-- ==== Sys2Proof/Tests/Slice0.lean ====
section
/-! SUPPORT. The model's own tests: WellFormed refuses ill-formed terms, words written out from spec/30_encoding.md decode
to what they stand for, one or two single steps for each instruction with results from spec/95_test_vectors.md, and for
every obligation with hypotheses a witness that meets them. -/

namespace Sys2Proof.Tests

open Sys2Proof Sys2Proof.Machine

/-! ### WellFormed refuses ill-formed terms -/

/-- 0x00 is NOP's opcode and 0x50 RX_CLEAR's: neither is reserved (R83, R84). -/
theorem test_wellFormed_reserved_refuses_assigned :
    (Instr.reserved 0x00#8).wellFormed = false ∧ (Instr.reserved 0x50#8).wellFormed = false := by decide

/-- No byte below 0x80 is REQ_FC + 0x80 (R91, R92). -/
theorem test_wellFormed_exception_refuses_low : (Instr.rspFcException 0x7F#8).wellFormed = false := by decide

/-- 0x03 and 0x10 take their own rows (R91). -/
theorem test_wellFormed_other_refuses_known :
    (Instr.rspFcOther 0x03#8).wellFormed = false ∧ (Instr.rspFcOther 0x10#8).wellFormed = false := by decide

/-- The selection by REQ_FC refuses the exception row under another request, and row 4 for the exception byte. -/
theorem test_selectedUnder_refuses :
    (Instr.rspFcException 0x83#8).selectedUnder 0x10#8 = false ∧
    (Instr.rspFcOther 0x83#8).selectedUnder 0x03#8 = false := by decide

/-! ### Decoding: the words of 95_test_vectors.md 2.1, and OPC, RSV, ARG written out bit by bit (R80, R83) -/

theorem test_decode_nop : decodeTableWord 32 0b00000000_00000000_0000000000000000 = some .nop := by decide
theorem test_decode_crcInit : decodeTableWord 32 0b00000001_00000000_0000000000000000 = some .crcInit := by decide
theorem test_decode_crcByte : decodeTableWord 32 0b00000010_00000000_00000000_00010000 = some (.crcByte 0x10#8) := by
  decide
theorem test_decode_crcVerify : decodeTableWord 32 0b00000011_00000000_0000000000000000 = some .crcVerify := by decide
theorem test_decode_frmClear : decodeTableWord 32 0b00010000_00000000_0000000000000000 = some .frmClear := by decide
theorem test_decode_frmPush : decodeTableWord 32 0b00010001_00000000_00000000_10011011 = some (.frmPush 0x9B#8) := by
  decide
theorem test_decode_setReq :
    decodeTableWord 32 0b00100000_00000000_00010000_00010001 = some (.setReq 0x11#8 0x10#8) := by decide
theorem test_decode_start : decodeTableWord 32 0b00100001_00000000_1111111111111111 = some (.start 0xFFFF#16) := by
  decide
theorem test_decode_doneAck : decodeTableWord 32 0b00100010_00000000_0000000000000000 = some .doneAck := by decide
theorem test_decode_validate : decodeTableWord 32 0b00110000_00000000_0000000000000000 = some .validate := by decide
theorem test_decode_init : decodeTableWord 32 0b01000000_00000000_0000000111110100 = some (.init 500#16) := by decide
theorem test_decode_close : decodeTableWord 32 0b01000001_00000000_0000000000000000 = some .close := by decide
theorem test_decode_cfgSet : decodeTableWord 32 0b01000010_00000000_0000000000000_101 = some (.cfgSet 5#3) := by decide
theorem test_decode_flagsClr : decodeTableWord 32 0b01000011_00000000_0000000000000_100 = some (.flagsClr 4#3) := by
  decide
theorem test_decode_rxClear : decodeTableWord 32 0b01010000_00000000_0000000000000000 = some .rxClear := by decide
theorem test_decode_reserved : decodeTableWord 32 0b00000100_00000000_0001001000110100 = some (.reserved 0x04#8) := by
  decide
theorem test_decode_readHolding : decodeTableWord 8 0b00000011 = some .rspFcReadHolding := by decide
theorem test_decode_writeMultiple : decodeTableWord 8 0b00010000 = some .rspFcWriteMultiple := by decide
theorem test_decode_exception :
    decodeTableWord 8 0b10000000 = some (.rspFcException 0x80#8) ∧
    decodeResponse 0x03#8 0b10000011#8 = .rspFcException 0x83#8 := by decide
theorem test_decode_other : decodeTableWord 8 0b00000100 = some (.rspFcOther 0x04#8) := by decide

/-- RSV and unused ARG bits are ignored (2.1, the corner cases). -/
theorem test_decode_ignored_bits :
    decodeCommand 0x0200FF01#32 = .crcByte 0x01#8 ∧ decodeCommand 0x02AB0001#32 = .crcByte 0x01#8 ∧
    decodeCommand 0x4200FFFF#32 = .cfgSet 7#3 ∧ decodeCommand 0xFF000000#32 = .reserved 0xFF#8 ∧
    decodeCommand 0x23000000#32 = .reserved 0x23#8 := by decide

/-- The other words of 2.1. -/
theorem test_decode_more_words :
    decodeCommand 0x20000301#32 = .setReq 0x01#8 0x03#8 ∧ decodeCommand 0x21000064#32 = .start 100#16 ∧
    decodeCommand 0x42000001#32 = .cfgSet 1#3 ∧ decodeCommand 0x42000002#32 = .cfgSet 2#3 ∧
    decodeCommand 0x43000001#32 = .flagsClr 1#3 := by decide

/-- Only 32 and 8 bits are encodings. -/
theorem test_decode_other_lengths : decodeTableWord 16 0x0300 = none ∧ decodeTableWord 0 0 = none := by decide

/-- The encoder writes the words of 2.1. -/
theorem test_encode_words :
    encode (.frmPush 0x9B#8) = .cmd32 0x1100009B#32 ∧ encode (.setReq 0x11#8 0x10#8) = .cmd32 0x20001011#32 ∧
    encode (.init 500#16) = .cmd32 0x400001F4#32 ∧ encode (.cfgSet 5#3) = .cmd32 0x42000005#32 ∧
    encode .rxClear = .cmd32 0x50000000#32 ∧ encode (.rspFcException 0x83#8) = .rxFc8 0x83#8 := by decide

************

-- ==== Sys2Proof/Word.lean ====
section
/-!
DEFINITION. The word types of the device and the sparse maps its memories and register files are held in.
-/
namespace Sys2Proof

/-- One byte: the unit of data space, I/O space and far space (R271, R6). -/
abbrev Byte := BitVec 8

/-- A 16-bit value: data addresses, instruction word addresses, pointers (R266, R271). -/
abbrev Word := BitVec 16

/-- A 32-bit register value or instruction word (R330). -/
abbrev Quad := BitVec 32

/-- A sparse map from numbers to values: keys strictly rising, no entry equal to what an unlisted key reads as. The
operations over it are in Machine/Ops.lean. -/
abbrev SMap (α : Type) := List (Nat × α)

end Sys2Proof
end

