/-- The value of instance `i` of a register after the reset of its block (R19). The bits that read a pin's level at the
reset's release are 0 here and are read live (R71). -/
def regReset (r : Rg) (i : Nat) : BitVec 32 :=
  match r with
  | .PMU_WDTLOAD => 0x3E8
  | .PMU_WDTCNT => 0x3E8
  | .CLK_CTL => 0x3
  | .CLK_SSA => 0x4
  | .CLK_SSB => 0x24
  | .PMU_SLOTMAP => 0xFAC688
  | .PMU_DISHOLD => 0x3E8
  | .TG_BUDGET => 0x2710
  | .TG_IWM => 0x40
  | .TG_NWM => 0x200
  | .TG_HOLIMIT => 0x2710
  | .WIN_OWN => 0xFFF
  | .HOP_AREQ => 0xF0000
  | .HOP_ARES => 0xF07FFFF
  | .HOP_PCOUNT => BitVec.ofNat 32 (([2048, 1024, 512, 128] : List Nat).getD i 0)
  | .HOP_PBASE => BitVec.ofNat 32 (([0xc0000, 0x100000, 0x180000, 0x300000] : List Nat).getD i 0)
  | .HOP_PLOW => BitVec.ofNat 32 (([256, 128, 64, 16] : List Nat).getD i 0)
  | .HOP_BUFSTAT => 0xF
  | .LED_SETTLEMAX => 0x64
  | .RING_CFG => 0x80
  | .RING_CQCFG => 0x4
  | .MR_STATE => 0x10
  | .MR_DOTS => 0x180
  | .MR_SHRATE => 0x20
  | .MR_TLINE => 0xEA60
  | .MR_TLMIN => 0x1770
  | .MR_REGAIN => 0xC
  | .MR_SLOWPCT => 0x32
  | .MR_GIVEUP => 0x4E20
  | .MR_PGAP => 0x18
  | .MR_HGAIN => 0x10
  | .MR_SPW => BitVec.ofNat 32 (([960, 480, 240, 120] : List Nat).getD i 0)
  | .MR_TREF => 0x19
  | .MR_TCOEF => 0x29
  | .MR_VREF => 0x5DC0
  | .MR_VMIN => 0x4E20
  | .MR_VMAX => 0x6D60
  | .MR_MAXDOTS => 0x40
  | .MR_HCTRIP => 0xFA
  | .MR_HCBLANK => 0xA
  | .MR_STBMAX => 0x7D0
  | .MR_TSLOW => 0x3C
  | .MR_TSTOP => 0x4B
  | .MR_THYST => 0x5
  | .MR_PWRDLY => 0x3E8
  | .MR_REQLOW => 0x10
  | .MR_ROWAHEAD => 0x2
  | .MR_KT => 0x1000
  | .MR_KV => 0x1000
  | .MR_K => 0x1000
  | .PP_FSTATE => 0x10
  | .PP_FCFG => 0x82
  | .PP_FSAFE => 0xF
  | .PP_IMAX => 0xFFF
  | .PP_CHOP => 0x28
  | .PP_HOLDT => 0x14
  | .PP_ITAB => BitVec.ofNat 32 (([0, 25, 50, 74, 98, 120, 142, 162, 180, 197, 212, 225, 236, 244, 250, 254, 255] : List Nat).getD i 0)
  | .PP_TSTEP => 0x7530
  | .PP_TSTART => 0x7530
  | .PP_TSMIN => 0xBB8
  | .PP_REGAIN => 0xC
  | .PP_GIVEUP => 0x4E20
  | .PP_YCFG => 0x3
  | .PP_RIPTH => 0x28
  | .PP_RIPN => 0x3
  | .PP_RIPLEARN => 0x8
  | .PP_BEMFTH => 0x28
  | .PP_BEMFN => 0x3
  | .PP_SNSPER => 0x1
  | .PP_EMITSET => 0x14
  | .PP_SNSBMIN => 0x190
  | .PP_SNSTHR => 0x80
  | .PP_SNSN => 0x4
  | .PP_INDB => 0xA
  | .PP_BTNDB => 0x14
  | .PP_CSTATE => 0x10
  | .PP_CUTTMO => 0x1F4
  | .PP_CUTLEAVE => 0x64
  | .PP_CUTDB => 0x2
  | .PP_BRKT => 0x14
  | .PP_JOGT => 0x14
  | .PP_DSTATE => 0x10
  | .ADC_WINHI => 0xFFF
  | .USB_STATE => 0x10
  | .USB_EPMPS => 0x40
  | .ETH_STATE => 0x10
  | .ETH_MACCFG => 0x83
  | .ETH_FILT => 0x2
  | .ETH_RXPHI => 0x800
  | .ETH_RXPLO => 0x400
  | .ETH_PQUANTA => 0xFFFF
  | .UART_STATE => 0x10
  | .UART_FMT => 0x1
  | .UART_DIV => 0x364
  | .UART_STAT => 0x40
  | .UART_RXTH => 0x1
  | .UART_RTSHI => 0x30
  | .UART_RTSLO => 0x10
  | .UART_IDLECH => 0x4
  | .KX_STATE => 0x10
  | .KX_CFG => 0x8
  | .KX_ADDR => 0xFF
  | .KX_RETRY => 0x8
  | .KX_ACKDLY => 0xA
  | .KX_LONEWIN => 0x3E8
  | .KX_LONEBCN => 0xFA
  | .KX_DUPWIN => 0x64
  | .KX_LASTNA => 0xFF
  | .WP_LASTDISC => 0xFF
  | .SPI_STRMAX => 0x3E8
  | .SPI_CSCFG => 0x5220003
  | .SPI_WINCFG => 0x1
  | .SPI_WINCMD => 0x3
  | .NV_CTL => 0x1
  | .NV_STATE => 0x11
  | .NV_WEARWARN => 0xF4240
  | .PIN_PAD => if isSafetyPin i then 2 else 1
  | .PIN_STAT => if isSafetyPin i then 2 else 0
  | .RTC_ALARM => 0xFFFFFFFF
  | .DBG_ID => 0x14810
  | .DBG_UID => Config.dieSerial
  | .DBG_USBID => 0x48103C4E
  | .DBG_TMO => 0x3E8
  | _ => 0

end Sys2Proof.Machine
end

************

-- Assignment --
What is the number of lines in the records that contain the string "crcByte"? Give only that number.

-- Result --
2